▸ **Exercise aim**
The entries below hold a line with "lookup lut (b1.extractLsb' 0 4 ++ b2.extractLsb'" and a line with "final group of 2". Return those lines and all that lie between them, exactly and only.

Extracted records:
_ _ _

-- ==== Sys2Proof/Safety.lean ====
section
/-! DEFINITION. The terms claims are stated in: the invariant of R41, the end and the observation of a run (R189), and the agreement of two
states on the core's own registers. -/

namespace Sys2Proof.Machine

/-- `k` steps from a state, stopping where a step gives no next state: `Host.Core.run` of the machine, over its own types. -/
def steps : Nat → State → Host.Outcome State Fault Refusal
  | 0, s => .next s
  | k + 1, s =>
    match step s with
    | .next s' => steps k s'
    | .fault r => .fault r
    | .refused r => .refused r

/-- Every register at the value R40 gives it after RESET, with the ROM `lut`, the events `es` pending and an empty run. -/
def fresh (lut : Vector Byte 64) (es : List Event) : State where
  grp0 := 0x00#8
  grp1 := 0x00#8
  gcnt := 0#2
  col := 0#7
  obuf := []
  fault := false
  fcause := 0#2
  lut := lut
  pending := es
  delivered := []
  lastCmd := none

/-- The symbols the core can emit: a ROM entry, the pad, the terminator (R31). -/
def LegalSymbol (lut : Vector Byte 64) (c : Byte) : Prop := c ∈ lut.toList ∨ c = padc ∨ c = lf

/-- The invariant of the core: R41 (a) to (f), (g) in the form that every event keeps, and what makes it inductive. -/
structure CoreInv (s : State) : Prop where
  /-- The ROM is the table of R30. -/
  rom : s.lut = alphabetRom
  /-- R41 (a). -/
  gcnt_legal : s.gcnt ≠ 3#2
  /-- R41 (b). -/
  col_lt : s.col.toNat < Config.lineWidth
  /-- R41 (c). -/
  obuf_bound : s.obuf.length ≤ Config.obufDepth
  /-- R41 (d), R27. -/
  group_zeroed : (s.gcnt = 0#2 → s.grp0 = 0x00#8 ∧ s.grp1 = 0x00#8) ∧ (s.gcnt = 1#2 → s.grp1 = 0x00#8)
  /-- R41 (e). -/
  fault_cause : s.fault = false ↔ s.fcause = 0#2
  /-- R160: code 3 is never written; each cause with the OBUF its event leaves (R104, R136). -/
  cause_legal : s.fcause ≠ 3#2 ∧ (s.fcause = 1#2 → s.obuf ≠ []) ∧ (s.fcause = 2#2 → s.obuf = [])
  /-- R41 (f). -/
  symbols : ∀ c ∈ s.obuf, LegalSymbol s.lut c
  /-- R41 (g) and R140: the column is always a multiple of 4, and a terminator is only ever the last symbol of OBUF. -/
  col_multiple : s.col.toNat % 4 = 0 ∧ lf ∉ s.obuf.dropLast

/-- The invariant of the machine: the core's, and that of the environment's record of the run. -/
structure Inv (s : State) : Prop extends CoreInv s where
  /-- R31 of the delivered stream. -/
  delivered_symbols : ∀ c ∈ s.delivered, LegalSymbol s.lut c
  /-- With no command in the run, or FLUSH the last accepted, no partial group is pending (R189). -/
  flushed : s.lastCmd = none ∨ s.lastCmd = some flushWord → s.gcnt = 0#2

/-- R41 as it stands, (a) to (g). -/
structure ReachableClauses (s : State) : Prop where
  a : s.gcnt = 0#2 ∨ s.gcnt = 1#2 ∨ s.gcnt = 2#2
  b : s.col.toNat < 76
  c : s.obuf.length ≤ 5
  d : (s.gcnt = 0#2 → s.grp0 = 0x00#8 ∧ s.grp1 = 0x00#8) ∧ (s.gcnt = 1#2 → s.grp1 = 0x00#8)
  e : s.fault = false ↔ s.fcause = 0#2
  f : ∀ x ∈ s.obuf, LegalSymbol alphabetRom x
  g : s.obuf = [] ∧ s.fault = false → s.col.toNat % 4 = 0

/-- The next thing the HOST is about to do in this run is no command: it has written its last one (R189; log 1). -/
def State.hostHasWrittenAll (s : State) : Bool :=
  match hostPart s.pending with
  | .cmd _ :: _ => false
  | _ => true

/-- The run ends successfully here (R189). -/
abbrev State.endedSuccessfully (s : State) : Prop :=
  s.hostHasWrittenAll = true ∧ (s.lastCmd = none ∨ s.lastCmd = some flushWord) ∧ s.obuf = [] ∧ s.fault = false

/-- The run ends in fault here (R189). -/
abbrev State.endedInFault (s : State) : Prop := s.fault = true

/-- The observation of a run: its delivered stream together with whether it ended successfully (R189, D22). -/
structure Observation where
  stream : List Byte
  succeeded : Bool
  deriving DecidableEq, Repr

/-- The observation of the run that has come to this state: every run has one, also one that ended in fault, and one that
has not ended, or whose HOST broke R185, is observed as not ended successfully (R189). -/
def State.observation (s : State) : Observation where
  stream := s.delivered
  succeeded := decide s.endedSuccessfully

/-- The HOST keeps its duties of one run over `sources`: RESET first, each source framed by one final FLUSH, no RESET in
between (R183, R184, R185, R190). -/
def HostKeepsDuties (sources : List (List Byte)) (es : List Event) : Prop :=
  hostPart es = .reset :: (runWords sources).map Event.cmd

/-- The characters of a full group read off the bits of its bytes (R131, R133): `b0[7:2]`, `{b0[1:0], b1[7:4]}`,
`{b1[3:0], b2[7:6]}`, `b2[5:0]`. -/
def fullGroupCharacters (lut : Vector Byte 64) (b0 b1 b2 : Byte) : List Byte :=
  [lookup lut (b0.extractLsb' 2 6), lookup lut (b0.extractLsb' 0 2 ++ b1.extractLsb' 4 4),
    lookup lut (b1.extractLsb' 0 4 ++ b2.extractLsb' 6 2), lookup lut (b2.extractLsb' 0 6)]

/-- The characters of a final group of 2 bytes: `b0[7:2]`, `{b0[1:0], b1[7:4]}`, `{b1[3:0], 0b00}`, pad (R131, R133). -/
def twoByteGroupCharacters (lut : Vector Byte 64) (b0 b1 : Byte) : List Byte :=
  [lookup lut (b0.extractLsb' 2 6), lookup lut (b0.extractLsb' 0 2 ++ b1.extractLsb' 4 4),
    lookup lut (b1.extractLsb' 0 4 ++ 0b00#2), padc]

/-- The characters of a final group of 1 byte: `b0[7:2]`, `{b0[1:0], 0b0000}`, pad, pad (R131, R133). -/
def oneByteGroupCharacters (lut : Vector Byte 64) (b0 : Byte) : List Byte :=
  [lookup lut (b0.extractLsb' 2 6), lookup lut (b0.extractLsb' 0 2 ++ 0b0000#4), padc, padc]

/-- The number of pads of a source of `n` bytes (R142 (c)): 0, 2, 1 for `n mod 3` = 0, 1, 2. -/
def padCount (n : Nat) : Nat := if n % 3 = 1 then 2 else if n % 3 = 2 then 1 else 0

/-- The number of characters of a source of `n` bytes, `4 * ceil(n / 3)` (R142 (a)). -/
def characterCount (n : Nat) : Nat := 4 * ((n + 2) / 3)

/-- Two states agree on the core's own state, the eight pieces of R20, whatever their environments. -/
structure CoreAgrees (s t : State) : Prop where
  grp0 : s.grp0 = t.grp0
  grp1 : s.grp1 = t.grp1
  gcnt : s.gcnt = t.gcnt
  col : s.col = t.col
  obuf : s.obuf = t.obuf
  fault : s.fault = t.fault
  fcause : s.fcause = t.fcause
  lut : s.lut = t.lut

end Sys2Proof.Machine
end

_ _ _

▸ **Exercise result**
    lookup lut (b1.extractLsb' 0 4 ++ b2.extractLsb' 6 2), lookup lut (b2.extractLsb' 0 6)]

/-- The characters of a final group of 2 bytes: `b0[7:2]`, `{b0[1:0], b1[7:4]}`, `{b1[3:0], 0b00}`, pad (R131, R133). -/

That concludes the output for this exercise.